▶ **DATA RECORDS**
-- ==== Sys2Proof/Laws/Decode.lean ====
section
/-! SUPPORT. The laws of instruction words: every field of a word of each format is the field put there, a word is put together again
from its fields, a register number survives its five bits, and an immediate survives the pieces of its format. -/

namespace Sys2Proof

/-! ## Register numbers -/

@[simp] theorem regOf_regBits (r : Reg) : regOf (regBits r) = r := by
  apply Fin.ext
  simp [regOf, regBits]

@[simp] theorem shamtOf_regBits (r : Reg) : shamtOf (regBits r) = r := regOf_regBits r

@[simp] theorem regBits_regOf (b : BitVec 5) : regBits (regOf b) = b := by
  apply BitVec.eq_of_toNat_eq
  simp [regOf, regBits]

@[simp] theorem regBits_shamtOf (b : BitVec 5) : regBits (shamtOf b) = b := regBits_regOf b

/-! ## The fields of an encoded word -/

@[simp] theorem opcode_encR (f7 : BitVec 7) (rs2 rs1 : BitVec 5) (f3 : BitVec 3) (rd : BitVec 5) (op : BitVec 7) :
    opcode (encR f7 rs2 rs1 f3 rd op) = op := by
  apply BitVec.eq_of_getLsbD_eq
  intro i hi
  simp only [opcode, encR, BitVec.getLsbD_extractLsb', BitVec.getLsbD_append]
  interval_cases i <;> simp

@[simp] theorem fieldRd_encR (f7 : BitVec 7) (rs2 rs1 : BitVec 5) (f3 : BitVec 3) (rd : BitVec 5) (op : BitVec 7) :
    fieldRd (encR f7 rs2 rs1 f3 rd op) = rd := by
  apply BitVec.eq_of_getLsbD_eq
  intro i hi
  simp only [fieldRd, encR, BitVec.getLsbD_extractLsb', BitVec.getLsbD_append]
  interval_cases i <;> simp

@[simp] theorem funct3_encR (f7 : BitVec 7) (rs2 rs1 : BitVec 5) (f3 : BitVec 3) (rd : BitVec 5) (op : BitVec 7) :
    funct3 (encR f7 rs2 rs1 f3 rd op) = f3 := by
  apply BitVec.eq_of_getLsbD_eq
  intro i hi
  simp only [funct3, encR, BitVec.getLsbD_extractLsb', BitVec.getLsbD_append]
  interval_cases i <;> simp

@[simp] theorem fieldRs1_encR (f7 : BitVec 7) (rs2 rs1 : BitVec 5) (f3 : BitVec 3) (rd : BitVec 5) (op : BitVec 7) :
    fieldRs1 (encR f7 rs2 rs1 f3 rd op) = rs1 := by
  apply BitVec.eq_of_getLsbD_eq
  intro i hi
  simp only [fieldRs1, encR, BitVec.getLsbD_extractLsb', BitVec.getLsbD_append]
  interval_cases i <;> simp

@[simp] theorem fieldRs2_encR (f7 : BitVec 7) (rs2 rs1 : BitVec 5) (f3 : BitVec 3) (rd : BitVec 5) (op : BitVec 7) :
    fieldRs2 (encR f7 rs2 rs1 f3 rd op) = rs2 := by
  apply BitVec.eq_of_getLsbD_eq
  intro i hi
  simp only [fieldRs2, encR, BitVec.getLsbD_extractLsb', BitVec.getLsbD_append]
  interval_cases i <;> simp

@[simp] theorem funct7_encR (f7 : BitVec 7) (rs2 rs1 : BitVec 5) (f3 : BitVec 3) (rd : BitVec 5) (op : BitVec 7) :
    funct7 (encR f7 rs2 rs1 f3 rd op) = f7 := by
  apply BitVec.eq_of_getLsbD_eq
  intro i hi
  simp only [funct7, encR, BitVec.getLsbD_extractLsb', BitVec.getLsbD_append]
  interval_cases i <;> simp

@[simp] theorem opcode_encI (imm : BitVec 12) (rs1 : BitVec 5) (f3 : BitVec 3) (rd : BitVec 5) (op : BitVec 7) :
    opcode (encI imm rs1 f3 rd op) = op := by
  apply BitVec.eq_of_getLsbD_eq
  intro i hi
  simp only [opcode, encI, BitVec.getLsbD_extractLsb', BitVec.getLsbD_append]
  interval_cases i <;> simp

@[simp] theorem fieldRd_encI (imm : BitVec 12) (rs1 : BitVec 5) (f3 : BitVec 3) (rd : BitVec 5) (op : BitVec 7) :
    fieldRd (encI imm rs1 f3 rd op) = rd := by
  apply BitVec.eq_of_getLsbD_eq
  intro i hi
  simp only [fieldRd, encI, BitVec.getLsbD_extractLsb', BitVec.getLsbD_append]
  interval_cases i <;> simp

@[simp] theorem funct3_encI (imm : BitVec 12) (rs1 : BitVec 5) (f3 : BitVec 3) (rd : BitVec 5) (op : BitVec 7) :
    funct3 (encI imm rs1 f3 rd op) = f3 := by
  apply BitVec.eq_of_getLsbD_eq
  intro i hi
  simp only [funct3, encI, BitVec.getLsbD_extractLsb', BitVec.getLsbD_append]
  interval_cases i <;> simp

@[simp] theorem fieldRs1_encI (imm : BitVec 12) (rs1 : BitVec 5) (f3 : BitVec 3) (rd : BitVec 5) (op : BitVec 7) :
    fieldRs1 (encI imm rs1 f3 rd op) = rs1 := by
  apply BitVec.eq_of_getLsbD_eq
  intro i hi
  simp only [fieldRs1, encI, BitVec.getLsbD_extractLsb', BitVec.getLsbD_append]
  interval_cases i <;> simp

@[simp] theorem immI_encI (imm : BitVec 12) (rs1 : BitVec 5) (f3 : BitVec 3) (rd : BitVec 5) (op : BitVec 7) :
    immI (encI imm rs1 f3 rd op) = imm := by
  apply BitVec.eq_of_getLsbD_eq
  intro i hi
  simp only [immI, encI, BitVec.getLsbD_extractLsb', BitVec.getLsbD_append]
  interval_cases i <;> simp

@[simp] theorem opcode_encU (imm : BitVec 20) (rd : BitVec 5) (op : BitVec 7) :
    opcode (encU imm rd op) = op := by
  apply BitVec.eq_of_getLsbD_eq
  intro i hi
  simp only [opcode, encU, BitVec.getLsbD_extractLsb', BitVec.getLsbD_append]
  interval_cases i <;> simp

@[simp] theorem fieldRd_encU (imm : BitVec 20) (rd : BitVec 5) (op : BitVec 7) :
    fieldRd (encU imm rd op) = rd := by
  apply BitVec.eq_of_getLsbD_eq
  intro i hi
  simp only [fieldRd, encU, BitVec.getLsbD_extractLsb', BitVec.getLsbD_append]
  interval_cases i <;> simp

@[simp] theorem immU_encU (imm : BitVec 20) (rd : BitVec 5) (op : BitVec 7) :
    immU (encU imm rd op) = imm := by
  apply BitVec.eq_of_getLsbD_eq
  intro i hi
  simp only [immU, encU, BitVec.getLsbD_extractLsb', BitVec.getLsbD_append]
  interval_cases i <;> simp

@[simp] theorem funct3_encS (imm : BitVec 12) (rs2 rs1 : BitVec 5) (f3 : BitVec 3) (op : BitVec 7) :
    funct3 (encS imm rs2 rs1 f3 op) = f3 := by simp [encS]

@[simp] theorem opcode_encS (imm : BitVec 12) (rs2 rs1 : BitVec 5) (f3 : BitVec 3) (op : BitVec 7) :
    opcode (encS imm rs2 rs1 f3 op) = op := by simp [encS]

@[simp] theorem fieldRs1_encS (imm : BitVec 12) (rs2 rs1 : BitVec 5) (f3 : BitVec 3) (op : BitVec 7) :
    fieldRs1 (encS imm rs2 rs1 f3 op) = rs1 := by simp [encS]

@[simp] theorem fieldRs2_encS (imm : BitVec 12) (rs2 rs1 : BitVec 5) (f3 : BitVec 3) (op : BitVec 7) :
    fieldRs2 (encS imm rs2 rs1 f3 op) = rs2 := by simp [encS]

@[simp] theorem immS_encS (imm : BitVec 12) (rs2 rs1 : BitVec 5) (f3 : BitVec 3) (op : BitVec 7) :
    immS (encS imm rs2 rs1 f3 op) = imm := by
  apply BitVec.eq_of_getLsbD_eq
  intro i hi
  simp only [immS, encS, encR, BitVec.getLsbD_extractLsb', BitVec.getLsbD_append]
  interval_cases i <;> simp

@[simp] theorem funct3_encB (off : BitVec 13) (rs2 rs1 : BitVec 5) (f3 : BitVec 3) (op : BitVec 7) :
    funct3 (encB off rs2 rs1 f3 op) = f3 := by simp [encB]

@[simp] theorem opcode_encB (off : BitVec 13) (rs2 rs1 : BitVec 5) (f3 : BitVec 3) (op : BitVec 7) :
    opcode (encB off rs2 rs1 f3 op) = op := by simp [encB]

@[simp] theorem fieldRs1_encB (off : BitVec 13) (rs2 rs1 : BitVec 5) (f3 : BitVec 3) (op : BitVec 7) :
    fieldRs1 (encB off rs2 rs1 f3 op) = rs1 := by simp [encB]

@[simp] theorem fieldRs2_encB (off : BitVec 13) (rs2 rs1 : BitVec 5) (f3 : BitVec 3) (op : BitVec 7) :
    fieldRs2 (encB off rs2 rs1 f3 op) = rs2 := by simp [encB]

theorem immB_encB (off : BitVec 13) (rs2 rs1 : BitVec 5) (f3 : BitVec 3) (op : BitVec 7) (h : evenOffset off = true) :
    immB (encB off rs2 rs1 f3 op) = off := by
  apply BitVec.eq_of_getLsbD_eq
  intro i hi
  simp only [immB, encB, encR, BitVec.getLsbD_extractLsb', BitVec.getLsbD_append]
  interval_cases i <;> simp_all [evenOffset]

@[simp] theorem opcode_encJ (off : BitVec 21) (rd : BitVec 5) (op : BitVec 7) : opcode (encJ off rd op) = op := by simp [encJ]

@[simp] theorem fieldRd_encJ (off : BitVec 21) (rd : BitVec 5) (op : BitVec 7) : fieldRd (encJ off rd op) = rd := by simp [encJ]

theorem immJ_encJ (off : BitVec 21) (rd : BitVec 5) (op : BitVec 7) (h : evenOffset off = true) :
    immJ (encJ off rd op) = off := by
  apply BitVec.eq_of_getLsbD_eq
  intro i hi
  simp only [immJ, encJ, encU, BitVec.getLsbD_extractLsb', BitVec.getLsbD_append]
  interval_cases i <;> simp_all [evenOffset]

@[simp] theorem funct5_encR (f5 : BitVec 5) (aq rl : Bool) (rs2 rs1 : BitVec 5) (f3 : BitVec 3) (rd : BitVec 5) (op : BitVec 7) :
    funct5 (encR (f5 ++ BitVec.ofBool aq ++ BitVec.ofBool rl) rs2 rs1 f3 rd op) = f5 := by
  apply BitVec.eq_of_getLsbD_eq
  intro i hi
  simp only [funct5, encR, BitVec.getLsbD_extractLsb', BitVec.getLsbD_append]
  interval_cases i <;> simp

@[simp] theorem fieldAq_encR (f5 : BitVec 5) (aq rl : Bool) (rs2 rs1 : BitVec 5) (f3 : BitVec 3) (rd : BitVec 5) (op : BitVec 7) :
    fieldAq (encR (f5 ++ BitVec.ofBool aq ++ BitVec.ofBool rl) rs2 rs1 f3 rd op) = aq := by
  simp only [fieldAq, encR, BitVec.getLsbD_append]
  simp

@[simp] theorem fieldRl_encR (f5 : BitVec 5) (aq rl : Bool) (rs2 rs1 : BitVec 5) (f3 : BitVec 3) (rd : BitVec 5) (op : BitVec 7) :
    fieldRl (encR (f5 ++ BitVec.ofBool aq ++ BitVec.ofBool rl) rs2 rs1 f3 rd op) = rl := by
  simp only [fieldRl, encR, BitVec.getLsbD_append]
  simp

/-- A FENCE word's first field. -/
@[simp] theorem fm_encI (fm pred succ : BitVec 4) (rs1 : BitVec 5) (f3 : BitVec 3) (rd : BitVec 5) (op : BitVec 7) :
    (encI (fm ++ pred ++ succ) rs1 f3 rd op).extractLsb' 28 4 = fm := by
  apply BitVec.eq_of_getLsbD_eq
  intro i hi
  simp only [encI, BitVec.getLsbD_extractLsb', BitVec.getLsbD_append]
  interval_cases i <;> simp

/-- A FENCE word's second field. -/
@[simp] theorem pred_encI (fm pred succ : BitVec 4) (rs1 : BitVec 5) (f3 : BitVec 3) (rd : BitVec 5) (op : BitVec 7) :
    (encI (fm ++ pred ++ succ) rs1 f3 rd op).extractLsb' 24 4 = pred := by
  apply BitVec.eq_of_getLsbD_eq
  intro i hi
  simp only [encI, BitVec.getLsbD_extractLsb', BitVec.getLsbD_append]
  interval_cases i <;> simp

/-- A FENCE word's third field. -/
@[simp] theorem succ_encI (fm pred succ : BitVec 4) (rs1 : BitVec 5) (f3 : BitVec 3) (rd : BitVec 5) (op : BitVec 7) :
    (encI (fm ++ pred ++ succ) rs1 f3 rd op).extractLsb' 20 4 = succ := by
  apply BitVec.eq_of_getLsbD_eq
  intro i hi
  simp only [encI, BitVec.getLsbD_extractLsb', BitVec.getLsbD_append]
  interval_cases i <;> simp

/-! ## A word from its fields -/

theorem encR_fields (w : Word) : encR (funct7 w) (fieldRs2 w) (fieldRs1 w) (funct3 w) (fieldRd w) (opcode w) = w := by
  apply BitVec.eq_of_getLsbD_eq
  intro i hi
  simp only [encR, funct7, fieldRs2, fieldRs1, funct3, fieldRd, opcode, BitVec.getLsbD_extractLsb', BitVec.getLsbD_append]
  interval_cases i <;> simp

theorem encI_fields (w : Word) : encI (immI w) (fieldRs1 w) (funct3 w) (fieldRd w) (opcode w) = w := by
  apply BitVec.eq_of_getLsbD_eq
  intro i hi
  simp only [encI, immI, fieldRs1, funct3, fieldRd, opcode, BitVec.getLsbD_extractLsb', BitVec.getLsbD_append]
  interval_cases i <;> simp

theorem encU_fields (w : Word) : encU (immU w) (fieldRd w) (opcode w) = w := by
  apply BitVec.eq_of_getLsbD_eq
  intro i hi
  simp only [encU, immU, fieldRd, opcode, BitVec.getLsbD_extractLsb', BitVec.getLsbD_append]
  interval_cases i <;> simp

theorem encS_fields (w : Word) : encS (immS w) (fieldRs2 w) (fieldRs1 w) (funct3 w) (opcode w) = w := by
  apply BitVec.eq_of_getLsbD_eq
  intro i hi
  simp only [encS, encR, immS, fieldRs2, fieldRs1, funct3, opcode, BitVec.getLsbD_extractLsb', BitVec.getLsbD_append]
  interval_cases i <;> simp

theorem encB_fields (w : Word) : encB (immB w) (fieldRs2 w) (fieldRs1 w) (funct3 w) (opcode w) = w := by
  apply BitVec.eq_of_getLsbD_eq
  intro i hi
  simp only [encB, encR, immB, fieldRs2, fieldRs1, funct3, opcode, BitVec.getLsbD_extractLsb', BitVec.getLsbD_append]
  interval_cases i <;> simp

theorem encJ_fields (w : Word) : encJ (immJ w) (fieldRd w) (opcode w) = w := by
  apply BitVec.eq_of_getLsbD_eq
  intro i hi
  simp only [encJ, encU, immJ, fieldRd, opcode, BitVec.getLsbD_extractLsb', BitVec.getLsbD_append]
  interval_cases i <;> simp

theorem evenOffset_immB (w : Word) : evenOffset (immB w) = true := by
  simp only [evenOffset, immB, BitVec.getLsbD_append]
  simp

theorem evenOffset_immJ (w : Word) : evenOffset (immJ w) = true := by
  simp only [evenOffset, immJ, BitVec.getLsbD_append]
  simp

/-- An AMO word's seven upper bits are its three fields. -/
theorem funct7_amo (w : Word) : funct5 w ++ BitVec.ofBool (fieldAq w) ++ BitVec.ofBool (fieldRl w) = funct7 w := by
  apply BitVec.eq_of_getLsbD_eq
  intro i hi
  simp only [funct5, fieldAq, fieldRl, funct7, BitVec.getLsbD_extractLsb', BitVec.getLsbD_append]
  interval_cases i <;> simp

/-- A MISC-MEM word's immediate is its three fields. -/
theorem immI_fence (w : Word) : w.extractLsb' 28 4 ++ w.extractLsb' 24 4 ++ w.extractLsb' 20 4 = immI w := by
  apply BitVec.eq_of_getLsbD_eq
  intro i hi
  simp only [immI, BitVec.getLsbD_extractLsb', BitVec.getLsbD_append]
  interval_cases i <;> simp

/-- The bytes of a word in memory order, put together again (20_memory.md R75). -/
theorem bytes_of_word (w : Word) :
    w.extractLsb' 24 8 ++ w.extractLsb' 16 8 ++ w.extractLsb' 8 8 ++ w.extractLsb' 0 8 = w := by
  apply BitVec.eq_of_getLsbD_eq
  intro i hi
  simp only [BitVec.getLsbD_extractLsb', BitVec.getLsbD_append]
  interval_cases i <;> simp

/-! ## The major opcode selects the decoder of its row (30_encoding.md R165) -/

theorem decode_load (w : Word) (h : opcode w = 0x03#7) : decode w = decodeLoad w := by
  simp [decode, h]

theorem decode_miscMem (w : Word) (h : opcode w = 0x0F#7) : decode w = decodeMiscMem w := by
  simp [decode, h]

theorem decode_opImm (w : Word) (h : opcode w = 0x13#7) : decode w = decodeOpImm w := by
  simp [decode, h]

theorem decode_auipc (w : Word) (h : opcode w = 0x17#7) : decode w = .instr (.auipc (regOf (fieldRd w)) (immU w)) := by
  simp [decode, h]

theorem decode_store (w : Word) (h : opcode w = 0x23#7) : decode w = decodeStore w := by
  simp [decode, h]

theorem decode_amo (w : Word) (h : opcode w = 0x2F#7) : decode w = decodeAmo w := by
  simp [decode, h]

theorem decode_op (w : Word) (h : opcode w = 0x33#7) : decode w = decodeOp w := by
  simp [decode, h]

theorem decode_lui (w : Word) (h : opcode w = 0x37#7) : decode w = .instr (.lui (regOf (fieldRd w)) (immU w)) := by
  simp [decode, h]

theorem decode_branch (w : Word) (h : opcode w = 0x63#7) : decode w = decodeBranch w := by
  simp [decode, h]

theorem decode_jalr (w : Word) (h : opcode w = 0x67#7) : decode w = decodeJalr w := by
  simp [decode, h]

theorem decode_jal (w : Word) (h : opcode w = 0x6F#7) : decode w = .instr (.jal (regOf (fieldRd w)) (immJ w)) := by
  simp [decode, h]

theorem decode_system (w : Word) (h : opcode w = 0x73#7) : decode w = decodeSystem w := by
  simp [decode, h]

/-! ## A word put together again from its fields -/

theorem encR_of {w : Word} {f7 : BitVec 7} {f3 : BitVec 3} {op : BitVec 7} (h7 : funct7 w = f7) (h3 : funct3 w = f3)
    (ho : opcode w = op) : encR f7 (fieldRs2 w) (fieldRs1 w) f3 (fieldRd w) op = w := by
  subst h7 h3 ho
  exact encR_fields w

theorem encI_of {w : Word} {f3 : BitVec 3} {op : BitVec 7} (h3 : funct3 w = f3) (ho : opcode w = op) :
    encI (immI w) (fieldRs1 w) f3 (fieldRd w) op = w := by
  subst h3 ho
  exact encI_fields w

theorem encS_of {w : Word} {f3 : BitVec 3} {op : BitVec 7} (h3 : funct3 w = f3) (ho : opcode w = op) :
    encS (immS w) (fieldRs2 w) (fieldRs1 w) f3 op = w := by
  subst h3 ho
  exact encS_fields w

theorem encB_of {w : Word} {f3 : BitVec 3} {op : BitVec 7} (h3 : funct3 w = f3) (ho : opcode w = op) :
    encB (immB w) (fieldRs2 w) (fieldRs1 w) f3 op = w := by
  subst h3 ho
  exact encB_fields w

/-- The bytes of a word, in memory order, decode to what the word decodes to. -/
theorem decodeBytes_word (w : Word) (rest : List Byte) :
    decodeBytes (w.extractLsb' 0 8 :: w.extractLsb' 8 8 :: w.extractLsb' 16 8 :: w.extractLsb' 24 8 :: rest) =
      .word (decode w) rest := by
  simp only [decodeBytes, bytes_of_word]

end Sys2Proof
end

▶ **TASK OBJECTIVE**
Retype exactly the lines of the data above that fall between the line with "fieldRl (encR (f5" and the line with "theorem encR_fields (w", inclusive, and add nothing.

▶ **WRITTEN SOLUTION**
    fieldRl (encR (f5 ++ BitVec.ofBool aq ++ BitVec.ofBool rl) rs2 rs1 f3 rd op) = rl := by
  simp only [fieldRl, encR, BitVec.getLsbD_append]
  simp

/-- A FENCE word's first field. -/
@[simp] theorem fm_encI (fm pred succ : BitVec 4) (rs1 : BitVec 5) (f3 : BitVec 3) (rd : BitVec 5) (op : BitVec 7) :
    (encI (fm ++ pred ++ succ) rs1 f3 rd op).extractLsb' 28 4 = fm := by
  apply BitVec.eq_of_getLsbD_eq
  intro i hi
  simp only [encI, BitVec.getLsbD_extractLsb', BitVec.getLsbD_append]
  interval_cases i <;> simp

/-- A FENCE word's second field. -/
@[simp] theorem pred_encI (fm pred succ : BitVec 4) (rs1 : BitVec 5) (f3 : BitVec 3) (rd : BitVec 5) (op : BitVec 7) :
    (encI (fm ++ pred ++ succ) rs1 f3 rd op).extractLsb' 24 4 = pred := by
  apply BitVec.eq_of_getLsbD_eq
  intro i hi
  simp only [encI, BitVec.getLsbD_extractLsb', BitVec.getLsbD_append]
  interval_cases i <;> simp

/-- A FENCE word's third field. -/
@[simp] theorem succ_encI (fm pred succ : BitVec 4) (rs1 : BitVec 5) (f3 : BitVec 3) (rd : BitVec 5) (op : BitVec 7) :
    (encI (fm ++ pred ++ succ) rs1 f3 rd op).extractLsb' 20 4 = succ := by
  apply BitVec.eq_of_getLsbD_eq
  intro i hi
  simp only [encI, BitVec.getLsbD_extractLsb', BitVec.getLsbD_append]
  interval_cases i <;> simp

/-! ## A word from its fields -/

theorem encR_fields (w : Word) : encR (funct7 w) (fieldRs2 w) (fieldRs1 w) (funct3 w) (fieldRd w) (opcode w) = w := by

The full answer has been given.